Conventionally, it has always been the practice in Nigeria, just as elsewhere, that political parties reserve the right to stipulate the mode of nominating their candidates. However, in the recent past, until now, with the invasion of godfathers and various cabals in political parties, internal democracy has been displaced through the nefarious activities of these few oppressors who either use their influence, power or money to thwart the general disposition of the people, the lawmakers became concerned. The apex Court has had reasons to pronounce on the need to curb the dictatorship of individuals in political parties when it pronounced in C.P.C. v. Ombugadu [2013] 18 NWLR (Part 1385) 66 at 129 to 130, paras. F-E where Ngwuta, JSC held thus: “An army is greater than the numerical strength of its soldiers. In the same vein, a political party is greater than the numerical strength of its membership just like a country, for instance, Nigeria, is greater than the totality of its citizens. It follows that in the case of a political party, such as the first appellant herein, the interest of an individual member or a group of members or a group of members within the party, irrespective of the place of such member or a group in the hierarchy of the party, must yield place to the interest of the party. It is the greed, borne of inordinate ambition to own, control and manipulate their own political parties by individuals and groups therein and the expected reaction by other party members, that result to the internal wrangling and want of internal democracy that constitute the bane of political parties in Nigeria…It is apparent that a few powerful elements therein hijack the parties and arrogated to themselves right to sell elective and appointive positions to the party member who can afford same…There is a popular saying that politics is a dirty game.

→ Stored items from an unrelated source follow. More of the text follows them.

section
variable (x : Nat)
@[simp] theorem State.setFreeCount_pins : (s.setFreeCount x).pins = s.pins := rfl
@[simp] theorem State.setFreeCount_timeBase : (s.setFreeCount x).timeBase = s.timeBase := rfl
@[simp] theorem State.setFreeCount_ring : (s.setFreeCount x).ring = s.ring := rfl
@[simp] theorem State.setFreeCount_streams : (s.setFreeCount x).streams = s.streams := rfl
@[simp] theorem State.setFreeCount_channels : (s.setFreeCount x).channels = s.channels := rfl
@[simp] theorem State.setFreeCount_angle : (s.setFreeCount x).angle = s.angle := rfl
@[simp] theorem State.setFreeCount_stand : (s.setFreeCount x).stand = s.stand := rfl
@[simp] theorem State.setFreeCount_tables : (s.setFreeCount x).tables = s.tables := rfl
@[simp] theorem State.setFreeCount_units : (s.setFreeCount x).units = s.units := rfl
@[simp] theorem State.setFreeCount_runIn : (s.setFreeCount x).runIn = s.runIn := rfl
@[simp] theorem State.setFreeCount_engine : (s.setFreeCount x).engine = s.engine := rfl
@[simp] theorem State.setFreeCount_leak : (s.setFreeCount x).leak = s.leak := rfl
@[simp] theorem State.setFreeCount_reports : (s.setFreeCount x).reports = s.reports := rfl
@[simp] theorem State.setFreeCount_notices : (s.setFreeCount x).notices = s.notices := rfl
@[simp] theorem State.setFreeCount_arbiter : (s.setFreeCount x).arbiter = s.arbiter := rfl
@[simp] theorem State.setFreeCount_requests : (s.setFreeCount x).requests = s.requests := rfl
@[simp] theorem State.setFreeCount_loader : (s.setFreeCount x).loader = s.loader := rfl
@[simp] theorem State.setFreeCount_freeCount : (s.setFreeCount x).freeCount = x := rfl
@[simp] theorem State.setFreeCount_pending : (s.setFreeCount x).pending = s.pending := rfl
end

section
variable (x : List Instr)
@[simp] theorem State.setPending_pins : (s.setPending x).pins = s.pins := rfl
@[simp] theorem State.setPending_timeBase : (s.setPending x).timeBase = s.timeBase := rfl
@[simp] theorem State.setPending_ring : (s.setPending x).ring = s.ring := rfl
@[simp] theorem State.setPending_streams : (s.setPending x).streams = s.streams := rfl
@[simp] theorem State.setPending_channels : (s.setPending x).channels = s.channels := rfl
@[simp] theorem State.setPending_angle : (s.setPending x).angle = s.angle := rfl
@[simp] theorem State.setPending_stand : (s.setPending x).stand = s.stand := rfl
@[simp] theorem State.setPending_tables : (s.setPending x).tables = s.tables := rfl
@[simp] theorem State.setPending_units : (s.setPending x).units = s.units := rfl
@[simp] theorem State.setPending_runIn : (s.setPending x).runIn = s.runIn := rfl
@[simp] theorem State.setPending_engine : (s.setPending x).engine = s.engine := rfl
@[simp] theorem State.setPending_leak : (s.setPending x).leak = s.leak := rfl
@[simp] theorem State.setPending_reports : (s.setPending x).reports = s.reports := rfl
@[simp] theorem State.setPending_notices : (s.setPending x).notices = s.notices := rfl
@[simp] theorem State.setPending_arbiter : (s.setPending x).arbiter = s.arbiter := rfl
@[simp] theorem State.setPending_requests : (s.setPending x).requests = s.requests := rfl
@[simp] theorem State.setPending_loader : (s.setPending x).loader = s.loader := rfl
@[simp] theorem State.setPending_freeCount : (s.setPending x).freeCount = s.freeCount := rfl
@[simp] theorem State.setPending_pending : (s.setPending x).pending = x := rfl
end

end Sys2Proof.Machine
end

I do not share this view. It is the players who are dirty and they inflict their filth on their members and, by implication, on the society. Politicians must learn to play the game of politics in strict compliance with its rules of organised society.” [Emphasis ours].
This inevitably led to legislative intervention by regulating the internal democratic process of political parties. The Electoral Act consequently provides for the modes of nomination of candidates by providing the options of direct and indirect primaries, with the consensus option as additional alternative. This provision is now incorporated into the constitutions of all the political parties. Interestingly, it is one of the most litigated provisions in the Electoral Act today. Thus, the extant position of the law is that all the political parties must adopt any of the options, failing which there will be sanction. The beauty of this position is that it allows flexibility and choice for the political parties. In any noticeable area of non-compliance, the courts have never shied away from penalizing the political party involved. Most political parties have been victims of such decisions in this regard. Of immediate recall are instances of Zamfara, Bayelsa and Rivers states, where APC was made to bite the dust for its indiscretion. The point must be promptly made, however, that prior to this statutory intervention, the courts hitherto have recognized the exclusive right of political parties to adopt any mode of primaries convenient to it in the choice of its candidates and were ever reluctant to intervene in nomination matters. The relevance of this point will unveil as we progress. Now for the purpose of clear understanding of the folly of the National Assembly in mandating direct primary only, it is essential I make some conceptual clarifications of the terms “direct” and “indirect” primaries.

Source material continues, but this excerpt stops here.